In this tutorial we will use baseball data that is available here http://www.ibm.com/developerworks/apps/download/index.jsp?contentid=934529&filename=lahman2012-csv.zip&method=http&locale=. Before we begin working on the data it is important to have a good understanding of the data. This data contains observations on baseball batting and pitching
Download the data and extract it so that we can inspect the files available. The data has many csv files which is the equivalent of normalized tables. From these tables we need to denormalize the data so that all columns that contain statistical data from each of the tables into one table that will become our fact table. Then in tables that will be dimension tables we remove any columns that contain statistical information.

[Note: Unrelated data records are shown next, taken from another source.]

/-! ## Identification (R425, R458, R468) -/

/-- Checks of the information page (R458). -/
def infoOk (i : List (BitVec 8)) : Bool :=
  decide (i.length = 512) && decide (leAt i 0 4 = 0x4F464E49) && decide (leAt i 4 2 = 1) &&
  decide (1 ≤ leAt i 6 2 ∧ leAt i 6 2 ≤ 256) && [1, 2, 4].contains (leAt i 36 1) &&
  decide (1 ≤ leAt i 37 1 ∧ leAt i 37 1 ≤ 8) && decide (1 ≤ leAt i 38 2) &&
  decide (1 ≤ leAt i 40 4 ∧ leAt i 40 4 ≤ 2 ^ 24) && decide (leAt i 44 2 ≤ 32768) &&
  decide (1 ≤ leAt i 46 1 ∧ leAt i 46 1 ≤ 16) && decide (1 ≤ leAt i 47 1 ∧ leAt i 47 1 ≤ 100) &&
  ((List.range 256).all fun d =>
    if d < leAt i 6 2 then decide (leAt i (252 + d) 1 < leAt i 37 1) else decide (leAt i (252 + d) 1 = 255)) &&
  decide (leAt i 508 4 = (crc32c (i.take 508)).toNat)

/-- Geometries used for data (R468). -/
def moduleGeometryOk (i : List (BitVec 8)) : Bool :=
  decide (18432 ≤ leAt i 44 2) && decide (65 ≤ leAt i 38 2) && decide (16 ≤ leAt i 40 4) && decide (leAt i 50 2 ≤ 200) &&
  decide (leAt i 52 2 ≤ 5000) && decide (leAt i 54 2 ≤ 30000)

/-- Range checks of an IDENT's fields, and its serial against the page's (R424, R425). -/
def identOk (d : DmlIdent) : Bool :=
  decide (d.format = 1) && decide (d.port ≤ 1) && [0, 1, 255].contains d.otherHead && [0, 1, 255].contains d.fencedPort &&
  decide (d.resHeld ≤ 256) && decide (256 ≤ d.cmdCredits ∧ d.cmdCredits ≤ 1024) &&
  decide (1024 ≤ d.wdCredits ∧ d.wdCredits ≤ 2048) && decide (d.serial.toNat = leAt d.info 8 8)

/-- The port enters ACTIVE: record 0x0A01 and TELEM_CFG, the latter not while fenced (R462, R463, R587). -/
def enterActive (p : Nat) (s : State) : State :=
  let s := record 0x0A01 (dmlSrc p) []
    (modPort p (fun m => { m with st := .active, telemTime := now s, telemLost := false, syncMiss := 0, retrainTries := 0 }) s)
  if (portOf s p).fencedHere then s else dmlIssue p (plainCmd 0x15 (w32 s.med.periodMs)) s

/-- During a start, MEDIA is set once every port with a present module that is not held off is up, or has left for DOWN (R137, R144). -/
def noteMedia (s : State) : State :=
  let waits (p : Nat) : Bool :=
    portUsable s p && (portOf s p).present && !s.cle.slotOff.getLsbD p &&
      ([DmlState.disabled, .detect, .train, .ident].contains (portOf s p).st)
  if decide (s.glb.mode = .starting) && s.glb.cal && !(List.range 48).any waits then { s with glb.media := true } else s

/-- The bridge's IDENT is checked. Equal HEAD_SEL levels keep the port in IDENT with record 0x0A0C, a bad page with 0x0A0B, a
geometry out of range with 0x0B0B; accepted, sequence numbers and credits start, and the module enters the layout
(R425, R458, R468, R534). -/
def execDmlIdent (p : Nat) (d : DmlIdent) (s : State) : Host.Outcome State Fault Refusal :=
  if alive s && decide ((portOf s p).st = .ident) then
    if d.otherHead = b2n s.glb.headSel then .next (record 0x0A0C (dmlSrc p) [] s)
    else if !infoOk d.info then .next (record 0x0A0B (dmlSrc p) [] s)
    else if !moduleGeometryOk d.info then .next (record 0x0B0B schedSrc [] s)
    else if !identOk d then .next s
    else
      let s := modPort p (fun m =>
        { m with bridgePort := decide (d.port = 1), resDies := d.resHeld, serial := d.serial, info := d.info,
                 held := if d.resHeld = 0 then 0 else m.held, seqTx := 0, seqRx := 0, rxAny := false, nakSent := false, unacked := [],
                 tick := d.tick % 2 ^ 48,
                 creditCmd := d.cmdCredits, creditWd := d.wdCredits, crdCmdSeen := 0, crdWdSeen := 0, tagGens := [] }) s
      let s := enterActive p (fenceReport p d.epoch d.fencedPort s)
      .next (noteMedia (reserveShare p (moduleArrives p d.serial s)))
  else .next s

/-! ## Flits (R422, R427 to R432) -/

/-- An ACK: flits up to the acknowledged one are no longer kept, and the rest have made progress (R430, R431). -/
def ackFlits (ack : Nat) (l : List (Nat × Nat)) : List (Nat × Nat) :=
  if l.any fun x => x.1 = ack then ((l.dropWhile fun x => x.1 ≠ ack).drop 1).map fun x => (x.1, 0) else l

/-- ACK and credit fields of a flit whose CRC checks (R429, R432). -/
def useFlit (p : Nat) (ack : Option Nat) (crdCmd crdWd : Nat) (s : State) : State :=
  modPort p (fun m =>
    { m with unacked := match ack with | some a => ackFlits a m.unacked | none => m.unacked
             ackAt := if ack.any fun a => m.unacked.any fun x => x.1 = a then now s else m.ackAt
             creditCmd := m.creditCmd + (crdCmd + 4096 - m.crdCmdSeen) % 4096
             creditWd := m.creditWd + (crdWd + 4096 - m.crdWdSeen) % 4096
             crdCmdSeen := crdCmd % 4096, crdWdSeen := crdWd % 4096 }) s

/-- A sequenced flit is discarded: one NAK, whose ACK names the last flit accepted, until the expected SEQ arrives (R428, R430). -/
def discardFlit (p : Nat) (s : State) : State :=
  let m := portOf s p
  if m.nakSent then s
  else
    emit (.dmlFlit p (dmlFlit 0x02 0 0 (some ((m.seqRx + 1023) % 1024)) []))
      (modPort p (fun m => { m with nakSent := true }) s)

/-- An accepted flit is reported in the ACK field of what the port sends next, of an IDLE flit when it has nothing to send (R431). -/
def ackOut (p : Nat) (s : State) : State :=
  let s' := dmlRun p s
  if s'.out.length = s.out.length then dmlBare p 0x00 [] s' else s'

/-- Bytes over bytes at an offset, the list growing with zeros. -/
def overlay (bs : List (BitVec 8)) (off : Nat) (d : List (BitVec 8)) : List (BitVec 8) :=
  (bs ++ List.replicate (off - bs.length) 0).take off ++ d ++ bs.drop (off + d.length)

/-- Read data for an outstanding command (R436). -/
def takeData (p : Nat) (d : DataRecord) (s : State) : State :=
  modPort p (fun m => { m with cmds := m.cmds.map fun c =>
    if c.tag = d.tag ∧ c.gen = d.gen then { c with data := overlay c.data d.offset d.data } else c }) s

/-- Flit types the bridge sends and those of them that are sequenced (R428). -/
def bridgeTypes : List Nat := [0x00, 0x02, 0x03, 0x20, 0x21, 0x22, 0x23]
def bridgeSequenced (t : Nat) : Bool := [0x20, 0x21, 0x22, 0x23].contains t

/-- A flit whose CRC checks and whose type the bridge sends: its ACK and credits are used, and a sequenced one is accepted only with the
SEQ expected next (R428, R429). The records of a CPL, TELEM or EVENT flit are commands of their own. -/
def takeFlit (p : Nat) (f : List (BitVec 8)) (s : State) : State :=
  let s := if flitType f = 3 then s else useFlit p (flitAck f) (flitCrdCmd f) (flitCrdWd f) s
  if bridgeSequenced (flitType f) then
    if flitSeq f = (portOf s p).seqRx then
      let s := modPort p (fun m => { m with seqRx := (m.seqRx + 1) % 1024, rxAny := true, nakSent := false }) s
      ackOut p (if flitType f = 0x21 then takeData p (rdataOf f) s else s)
    else discardFlit p (dmlRun p s)
  else dmlRun p s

Our data warehouse design will have one fact table named fct_players_analysis that will store denormalised metrics. The metrics are stored in normalized tables: AllStarFul, hall of Fame, BattingPost, PitchingPost, FieldingOF, Salaries, AwardsPlayers and AwardsSharePlayers. We will create four dimension tables that will be used to describe metrics stored in the fact table. Our first dimension table is dim_player_bio that stores information on name, birth date and other personal information. Data in the TeamFranchise table will be stored in a dimension table called dim_Franchise. Data in schools table will reside in a dimension table called dim_schools. To support analysis of data by time we will construct a time dimension called dim_year to hold month and year information.
We cannot directly import data from csv files into our star schema. First we need to load the data into have tables from where we can select only the columns required in the data warehouse. This is just data staging to help us get our final data. We make a directory on HDFS and place the csv files there using the commands below.
hadoop fs -mkdir /usr/local/baseball hadoop fs -put ~/Downloads/lahman2012-csv /usr/local/baseball
Explore the directory where the data was load to confirm the files are there.
hadoop fs -ls /usr/local/baseball/lahman2012-csv/lahman2012-csv
Invoke Hive shell by running hive at the terminal. We will use the shell to create staging database, columns and load data. Due to space limitations only loading of Master.csv will be demonstrated in this tutorial. Create a Hive database baseball and a table Master to hold csv data. You need to repeat this process for all tables identified previously as contributing data to our warehouse.
create Database baseball; Create table baseball.Master ( lahmanID int, playerID int, managerID int, hofID int, birthyear INT, birthMonth INT, birthDay INT, birthCountry STRING, birthState STRING, birthCity STRING, deathYear INT, deathMonth INT, deathDay INT, deathCountry STRING, deathState STRING, deathCity STRING, nameFirst STRING, nameLast STRING, nameNote STRING, nameGive STRING, nameNick STRING, weight decimal, height decimal, bats STRING, throws STRING, debut INT, finalGame INT, college STRING, lahman40ID INT, lahman45ID INT, retroID INT, holtzID INT, hbrefID INT ) ROW FORMAT DELIMITED FIELDS TERMINATED BY ',' ;
Once the table to hold the data has been created we can load Master.csv data into it.
LOAD DATA INPATH “/usr/local/baseball/lahman2012-csv/lahman2012-csv/Master.csv” OVERWRITE INTO TABLE baseball.Master;
With all csv tables that will contribute data to our data warehouse loaded we can go ahead and create the data warehouse tables. We create a database playerstats to hold our dimension and fact tables. The query below will create a dimension table dim_Player and load it with relevant data from Master table.
Create database baseball_analysis; create table baseball_analysis.dim_Players AS SELECT lahmanID int, playerID int, managerID int, hofID int, birthyear INT, birthMonth INT, birthDay INT, birthCountry STRING, birthState STRING, birthCity STRING, deathYear INT, deathMonth INT,deathDay INT, deathCountry STRING, deathState STRING, deathCity STRING, nameFirst STRING, nameLast STRING, nameNote STRING, nameGive STRING, nameNick STRING, weight decimal, height decimal, bats STRING, throws STRING, debut INT, finalGame INT, college STRING, lahman40ID INT, lahman45ID INT, retroID INT, holtzID INT, hbrefID INT FROM baseball.Master... ;
Using this approach we load all csv files into staging tables then query staging tables for columns relevant to the data warehouse. The fact table and dimension tables are populated with data using this iterative approach.
This tutorial introduced Hive as a platform that can be used to build a data warehouse. The star schema was introduced and the concept of a star schema consisting of fact tables and dimensions was explained. The baseball data was described and the star schema that will be used to support queries on that data was introduced. Creating databases in Hive, tables and loading data was demonstrated. Finally querying loaded data was shown.